-- ==== Sys2Proof/Machine/Twin.lean ====
section
/-! DEFINITION. The twin pair and the authority lease (chapter 12): pairing (R295), forwarding (R297), digests (R298 to R300),
the twin exchange (R301), catch-up (R303, R304), singular outputs (R305, R311), the lease (R307 to R312), handover and drills
(R313 to R315). -/

namespace Sys2Proof
namespace Machine

/-- Changes the twin record. -/
def State.setTwin (s : State) (f : Twin → Twin) : State := { s with twin := f s.twin }
/-- TWIN_STATE. -/
def State.twinState (s : State) : Nat := s.rdN Obj.TWIN_STATE
/-- Sets TWIN_STATE. -/
def State.setTwinState (s : State) (v : Nat) : State := s.wr Obj.TWIN_STATE (v : Nat)
/-- Whether the pair is formed. -/
def State.paired (s : State) : Bool := s.on Obj.TWIN_ENABLE && decide (2 ≤ s.twinState)
/-- Whether the engine holds the lease of a pair. -/
def State.holds (s : State) : Bool := decide (s.rd Obj.LEASE_ROLE ≠ 0)

/-- The shared ranges of R296. -/
def isShared (k : Nat) : Bool :=
  let i := keyIndex k
  (Nat.ble 0x3000 i && Nat.ble i 0x6FFF) || (Nat.ble 0xE010 i && Nat.ble i 0xEFFF)

/-- Ports that carry the twin exchange: trained to the partner and set in TWIN_PORTS (R295). -/
def twinPorts (s : State) : List Nat :=
  (bitsOf (s.rdN Obj.TWIN_PORTS) 6).filter (fun p => s.trained p && s.rd (ix Obj.SW_PARTNER_LOOM p) == s.rd Obj.TWIN_PARTNER)

/-! ## Singular outputs and claims (R222, R305, R306, R365) -/

/-- Level of a GPIO tally output (R222). -/
def tallyLevel (s : State) (n : Nat) : Int := if s.on (ix Obj.GPIO_LEVEL n) != s.on (ix Obj.GPIO_POLARITY n) then 1 else 0

/-- The general-purpose pins at a batten: a tally is driven with the authority, else at high impedance, as an input is (R222). -/
def driveTallies (s : State) : State :=
  s.each (List.range 6) (fun s n =>
    s.emit (.pin "GPIO" n (if s.rd (ix Obj.GPIO_MODE n) = 1 ∧ s.drives then tallyLevel s n else -1)))

/-- The relay and enable outputs: driven, or at high impedance (R305, R311). -/
def driveRelays (s : State) : State :=
  s.each (List.range 32) (fun s n =>
    let level (v : Bool) : Int := if s.drives then (if v then 1 else 0) else -1
    (s.emit (.pin "TD_EN" n (level (s.td n).en))).emit (.pin "RLY" n (level (s.td n).relay)))

/-- CLAIM_TABLE and SESSION_CLAIMS (R365). -/
def showClaims (s : State) : State :=
  let cs := s.agent.claims
  let s := s.each (List.range 128) (fun s j => s.wr (Obj.CLAIM_TABLE + j)
    (match cs[j]? with | some c => ((c.session * 2 ^ 32 + c.first * 65536 + c.last : Nat) : Int) | none => 0))
  s.each s.agent.sessions (fun s x => s.wr (ix Obj.SESSION_CLAIMS x.slot) ((cs.filter (fun c => c.session == x.id)).length : Nat))

/-- Removes claims and raises HAPOL_CLAIM_DROPPED for each (R365). -/
def dropClaims (p : Claim → Bool) (s : State) : State :=
  let gone := s.agent.claims.filter p
  let s := showClaims { s with agent := { s.agent with claims := s.agent.claims.filter (fun c => !p c) } }
  s.each gone (fun s c => s.raise Ev.HAPOL_CLAIM_DROPPED (arg2 c.first c.last))

/-- Whether a claim touches a shared range. -/
def sharedClaim (c : Claim) : Bool :=
  (Nat.ble c.first 0x6FFF && Nat.ble 0x3000 c.last) || (Nat.ble c.first 0xEFFF && Nat.ble 0xE010 c.last)

/-! ## Blocks of the twin exchange (R301) -/

/-- The header fields of a twin-exchange block, as a body. -/
def twinHeader (s : State) (msg pick : Nat) : Nat :=
  msg * 2 ^ 974 + s.loomId * 2 ^ 958 + pick % 2 ^ 64 * 2 ^ 894 + s.twinState * 2 ^ 891 + s.rdN Obj.TWIN_PREFER * 2 ^ 890

/-- Sends a twin-exchange block on every port of the pair. -/
def sendTwin (s : State) (body : Nat) : State :=
  s.each (twinPorts s) (fun s p => s.sendBlock p 3 (makeBlock 1 0x03 body))

/-- Whether a block is a twin-exchange message of a kind from the partner. -/
def fromTwin (s : State) (p msg : Nat) (b : BitVec 1024) : Bool :=
  (twinPorts s).contains p && isBlock 0x03 b && blockBits b 1013 1006 == msg && blockBits b 1005 990 == s.rdN Obj.TWIN_PARTNER

/-- One object of a transfer, as the item of a WRITE (log entry 235). -/
def imageItem (s : State) (k : Nat) (v : Val) : List Byte :=
  let b := wireOf (s.tyOf k) v
  beBytes 2 (keyIndex k) ++ beBytes 1 (keySub k) ++ beBytes 1 (s.tyOf k).code ++ beBytes 2 b.length ++ b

### PROBLEM TO SOLVE:
Would you retype exactly the lines above, from the line with "def isShared (k" to the line with "def tallyLevel (s", with both end lines kept and nothing more?

### RESULT FOR THIS EXERCISE:
def isShared (k : Nat) : Bool :=
  let i := keyIndex k
  (Nat.ble 0x3000 i && Nat.ble i 0x6FFF) || (Nat.ble 0xE010 i && Nat.ble i 0xEFFF)

/-- Ports that carry the twin exchange: trained to the partner and set in TWIN_PORTS (R295). -/
def twinPorts (s : State) : List Nat :=
  (bitsOf (s.rdN Obj.TWIN_PORTS) 6).filter (fun p => s.trained p && s.rd (ix Obj.SW_PARTNER_LOOM p) == s.rd Obj.TWIN_PARTNER)

/-! ## Singular outputs and claims (R222, R305, R306, R365) -/

/-- Level of a GPIO tally output (R222). -/
def tallyLevel (s : State) (n : Nat) : Int := if s.on (ix Obj.GPIO_LEVEL n) != s.on (ix Obj.GPIO_POLARITY n) then 1 else 0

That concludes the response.